What you have to do> Write out exactly the lines below that run from the one containing "def Hw.bgWants (h" through the one containing "channels (Table 15.5). -/", both included, with no other lines.

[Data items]
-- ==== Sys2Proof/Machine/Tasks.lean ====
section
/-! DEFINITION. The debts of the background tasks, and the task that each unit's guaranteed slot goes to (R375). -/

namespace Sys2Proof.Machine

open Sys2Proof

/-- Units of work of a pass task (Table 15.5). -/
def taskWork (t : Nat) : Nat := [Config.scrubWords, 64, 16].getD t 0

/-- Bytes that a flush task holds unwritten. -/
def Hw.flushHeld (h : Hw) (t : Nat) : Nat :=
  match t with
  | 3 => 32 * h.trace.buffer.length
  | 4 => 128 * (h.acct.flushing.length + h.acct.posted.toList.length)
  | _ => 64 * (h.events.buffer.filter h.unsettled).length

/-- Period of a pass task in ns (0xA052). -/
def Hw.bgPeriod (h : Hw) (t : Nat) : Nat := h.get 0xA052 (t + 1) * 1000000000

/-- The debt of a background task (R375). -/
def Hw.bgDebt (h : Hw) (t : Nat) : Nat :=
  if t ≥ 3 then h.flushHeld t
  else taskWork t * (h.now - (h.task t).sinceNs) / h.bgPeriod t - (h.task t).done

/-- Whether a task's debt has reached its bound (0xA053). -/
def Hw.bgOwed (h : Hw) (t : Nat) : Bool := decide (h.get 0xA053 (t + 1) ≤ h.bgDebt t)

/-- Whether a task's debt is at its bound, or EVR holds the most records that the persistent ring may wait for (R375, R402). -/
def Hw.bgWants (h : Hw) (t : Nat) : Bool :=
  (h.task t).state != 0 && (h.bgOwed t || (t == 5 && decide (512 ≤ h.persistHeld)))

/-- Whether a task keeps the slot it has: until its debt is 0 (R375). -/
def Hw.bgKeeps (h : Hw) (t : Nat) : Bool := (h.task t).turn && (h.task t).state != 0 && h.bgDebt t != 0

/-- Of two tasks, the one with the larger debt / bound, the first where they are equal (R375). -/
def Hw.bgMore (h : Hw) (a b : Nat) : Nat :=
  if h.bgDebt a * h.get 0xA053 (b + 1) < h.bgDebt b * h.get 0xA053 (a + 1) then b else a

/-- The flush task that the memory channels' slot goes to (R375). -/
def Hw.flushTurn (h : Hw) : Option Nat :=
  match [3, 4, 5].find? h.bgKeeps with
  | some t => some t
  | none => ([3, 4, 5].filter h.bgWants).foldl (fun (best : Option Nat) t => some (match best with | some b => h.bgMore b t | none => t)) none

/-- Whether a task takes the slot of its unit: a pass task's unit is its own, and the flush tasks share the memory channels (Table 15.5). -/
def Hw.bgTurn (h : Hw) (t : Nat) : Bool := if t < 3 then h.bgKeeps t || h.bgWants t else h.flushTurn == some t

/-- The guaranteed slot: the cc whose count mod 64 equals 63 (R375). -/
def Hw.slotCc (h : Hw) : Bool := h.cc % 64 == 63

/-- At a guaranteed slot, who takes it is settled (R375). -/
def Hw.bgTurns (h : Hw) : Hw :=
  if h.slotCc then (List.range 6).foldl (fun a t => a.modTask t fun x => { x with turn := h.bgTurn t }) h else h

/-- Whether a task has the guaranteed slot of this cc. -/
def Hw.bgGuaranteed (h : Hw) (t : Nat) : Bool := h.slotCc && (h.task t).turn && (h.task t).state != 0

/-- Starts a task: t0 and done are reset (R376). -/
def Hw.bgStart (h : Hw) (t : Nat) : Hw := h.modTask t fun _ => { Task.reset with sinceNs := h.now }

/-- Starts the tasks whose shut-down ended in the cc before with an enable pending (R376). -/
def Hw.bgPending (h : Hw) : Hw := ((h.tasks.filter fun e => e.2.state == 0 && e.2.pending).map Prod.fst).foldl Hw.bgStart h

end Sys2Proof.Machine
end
==
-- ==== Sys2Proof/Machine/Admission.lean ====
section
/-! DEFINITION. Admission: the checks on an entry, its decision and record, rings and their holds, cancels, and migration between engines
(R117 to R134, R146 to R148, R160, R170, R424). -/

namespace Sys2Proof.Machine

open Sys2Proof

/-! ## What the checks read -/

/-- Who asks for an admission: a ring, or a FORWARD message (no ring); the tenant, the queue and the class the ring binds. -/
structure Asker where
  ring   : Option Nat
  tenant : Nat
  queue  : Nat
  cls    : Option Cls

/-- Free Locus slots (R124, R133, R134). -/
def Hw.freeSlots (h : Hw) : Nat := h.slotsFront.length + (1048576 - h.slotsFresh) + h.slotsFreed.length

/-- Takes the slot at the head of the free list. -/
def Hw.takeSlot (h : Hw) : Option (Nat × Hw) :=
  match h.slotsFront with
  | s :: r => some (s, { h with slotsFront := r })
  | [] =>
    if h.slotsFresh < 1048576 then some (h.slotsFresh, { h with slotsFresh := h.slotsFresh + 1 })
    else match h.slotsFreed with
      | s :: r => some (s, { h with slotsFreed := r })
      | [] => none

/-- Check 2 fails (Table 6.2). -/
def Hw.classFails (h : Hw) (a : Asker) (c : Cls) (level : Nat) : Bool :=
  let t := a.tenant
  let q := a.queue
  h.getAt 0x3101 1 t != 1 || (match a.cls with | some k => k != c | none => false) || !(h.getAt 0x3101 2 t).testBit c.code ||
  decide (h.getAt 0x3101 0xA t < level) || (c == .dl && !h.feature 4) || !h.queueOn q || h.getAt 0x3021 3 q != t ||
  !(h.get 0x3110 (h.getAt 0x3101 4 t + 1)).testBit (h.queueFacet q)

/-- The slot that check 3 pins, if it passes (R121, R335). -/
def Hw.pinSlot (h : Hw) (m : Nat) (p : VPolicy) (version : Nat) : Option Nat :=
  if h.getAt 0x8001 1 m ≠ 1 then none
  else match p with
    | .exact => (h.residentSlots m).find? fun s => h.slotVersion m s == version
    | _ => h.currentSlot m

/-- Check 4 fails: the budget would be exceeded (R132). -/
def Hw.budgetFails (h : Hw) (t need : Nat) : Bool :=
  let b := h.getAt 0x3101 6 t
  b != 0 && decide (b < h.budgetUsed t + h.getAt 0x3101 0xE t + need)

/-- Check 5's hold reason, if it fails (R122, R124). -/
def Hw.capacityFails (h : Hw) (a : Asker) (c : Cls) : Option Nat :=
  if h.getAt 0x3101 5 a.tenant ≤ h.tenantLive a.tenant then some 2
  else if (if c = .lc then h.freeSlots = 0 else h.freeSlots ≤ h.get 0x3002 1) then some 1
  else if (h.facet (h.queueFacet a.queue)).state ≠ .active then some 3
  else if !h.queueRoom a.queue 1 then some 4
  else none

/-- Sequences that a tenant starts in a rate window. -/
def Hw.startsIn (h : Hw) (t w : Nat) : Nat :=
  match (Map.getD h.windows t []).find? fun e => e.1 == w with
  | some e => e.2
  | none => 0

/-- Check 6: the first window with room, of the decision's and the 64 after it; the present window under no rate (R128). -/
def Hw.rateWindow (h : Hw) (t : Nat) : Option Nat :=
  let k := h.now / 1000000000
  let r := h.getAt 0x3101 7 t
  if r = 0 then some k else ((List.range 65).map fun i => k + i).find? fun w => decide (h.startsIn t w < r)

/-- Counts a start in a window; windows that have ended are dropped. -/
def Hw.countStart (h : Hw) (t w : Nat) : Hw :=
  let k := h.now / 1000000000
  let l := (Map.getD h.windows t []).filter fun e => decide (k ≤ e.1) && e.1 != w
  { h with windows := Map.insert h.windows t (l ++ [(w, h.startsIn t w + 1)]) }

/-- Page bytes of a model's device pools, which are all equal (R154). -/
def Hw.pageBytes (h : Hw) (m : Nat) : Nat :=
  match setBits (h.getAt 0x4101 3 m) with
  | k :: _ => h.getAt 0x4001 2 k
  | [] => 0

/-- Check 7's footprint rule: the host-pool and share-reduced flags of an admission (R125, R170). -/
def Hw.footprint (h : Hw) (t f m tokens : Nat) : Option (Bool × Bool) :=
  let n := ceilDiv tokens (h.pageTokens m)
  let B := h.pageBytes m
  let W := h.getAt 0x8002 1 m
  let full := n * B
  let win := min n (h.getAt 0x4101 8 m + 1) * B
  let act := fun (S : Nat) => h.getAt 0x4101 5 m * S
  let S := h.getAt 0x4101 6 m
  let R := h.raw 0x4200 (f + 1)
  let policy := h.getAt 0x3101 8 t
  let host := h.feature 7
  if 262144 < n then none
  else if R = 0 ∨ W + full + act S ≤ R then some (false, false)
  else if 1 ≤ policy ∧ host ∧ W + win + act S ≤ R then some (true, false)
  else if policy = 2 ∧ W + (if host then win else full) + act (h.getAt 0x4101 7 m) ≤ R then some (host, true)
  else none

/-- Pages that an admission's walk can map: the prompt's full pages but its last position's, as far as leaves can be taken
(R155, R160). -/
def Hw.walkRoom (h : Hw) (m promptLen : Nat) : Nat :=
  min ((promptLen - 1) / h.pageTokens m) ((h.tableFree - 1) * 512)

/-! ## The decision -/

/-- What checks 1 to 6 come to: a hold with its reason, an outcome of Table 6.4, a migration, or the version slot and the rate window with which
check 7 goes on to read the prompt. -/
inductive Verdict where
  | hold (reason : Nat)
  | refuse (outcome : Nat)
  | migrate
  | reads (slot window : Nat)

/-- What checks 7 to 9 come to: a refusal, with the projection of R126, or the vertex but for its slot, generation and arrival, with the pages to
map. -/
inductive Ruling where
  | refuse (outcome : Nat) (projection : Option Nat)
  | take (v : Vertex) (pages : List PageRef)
==
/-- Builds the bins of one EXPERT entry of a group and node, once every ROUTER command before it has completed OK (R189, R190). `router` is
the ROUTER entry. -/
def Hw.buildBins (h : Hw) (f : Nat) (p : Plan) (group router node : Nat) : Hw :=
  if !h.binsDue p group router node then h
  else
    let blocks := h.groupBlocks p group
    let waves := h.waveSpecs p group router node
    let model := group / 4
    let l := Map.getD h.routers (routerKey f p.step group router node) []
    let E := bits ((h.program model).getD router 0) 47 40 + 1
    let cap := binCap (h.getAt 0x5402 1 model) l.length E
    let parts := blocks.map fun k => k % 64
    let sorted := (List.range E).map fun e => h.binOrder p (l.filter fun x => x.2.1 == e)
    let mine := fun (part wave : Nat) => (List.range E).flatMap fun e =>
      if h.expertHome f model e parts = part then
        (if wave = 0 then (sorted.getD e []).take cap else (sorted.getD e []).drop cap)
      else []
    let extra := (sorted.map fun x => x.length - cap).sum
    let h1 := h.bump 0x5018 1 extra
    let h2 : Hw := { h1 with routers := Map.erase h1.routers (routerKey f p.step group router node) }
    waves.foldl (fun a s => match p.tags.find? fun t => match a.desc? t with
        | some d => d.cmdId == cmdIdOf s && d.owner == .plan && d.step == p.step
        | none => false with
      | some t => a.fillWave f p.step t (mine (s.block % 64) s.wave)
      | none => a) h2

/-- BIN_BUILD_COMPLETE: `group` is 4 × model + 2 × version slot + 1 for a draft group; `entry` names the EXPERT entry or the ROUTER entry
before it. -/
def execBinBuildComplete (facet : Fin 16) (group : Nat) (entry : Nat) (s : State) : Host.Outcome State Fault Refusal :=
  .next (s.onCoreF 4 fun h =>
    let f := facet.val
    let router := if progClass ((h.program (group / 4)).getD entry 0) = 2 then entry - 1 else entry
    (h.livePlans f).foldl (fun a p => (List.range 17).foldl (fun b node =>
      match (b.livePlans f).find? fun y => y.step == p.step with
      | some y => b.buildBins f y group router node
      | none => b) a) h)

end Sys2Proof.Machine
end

Response>
def Hw.bgWants (h : Hw) (t : Nat) : Bool :=
  (h.task t).state != 0 && (h.bgOwed t || (t == 5 && decide (512 ≤ h.persistHeld)))

/-- Whether a task keeps the slot it has: until its debt is 0 (R375). -/
def Hw.bgKeeps (h : Hw) (t : Nat) : Bool := (h.task t).turn && (h.task t).state != 0 && h.bgDebt t != 0

/-- Of two tasks, the one with the larger debt / bound, the first where they are equal (R375). -/
def Hw.bgMore (h : Hw) (a b : Nat) : Nat :=
  if h.bgDebt a * h.get 0xA053 (b + 1) < h.bgDebt b * h.get 0xA053 (a + 1) then b else a

/-- The flush task that the memory channels' slot goes to (R375). -/
def Hw.flushTurn (h : Hw) : Option Nat :=
  match [3, 4, 5].find? h.bgKeeps with
  | some t => some t
  | none => ([3, 4, 5].filter h.bgWants).foldl (fun (best : Option Nat) t => some (match best with | some b => h.bgMore b t | none => t)) none

/-- Whether a task takes the slot of its unit: a pass task's unit is its own, and the flush tasks share the memory channels (Table 15.5). -/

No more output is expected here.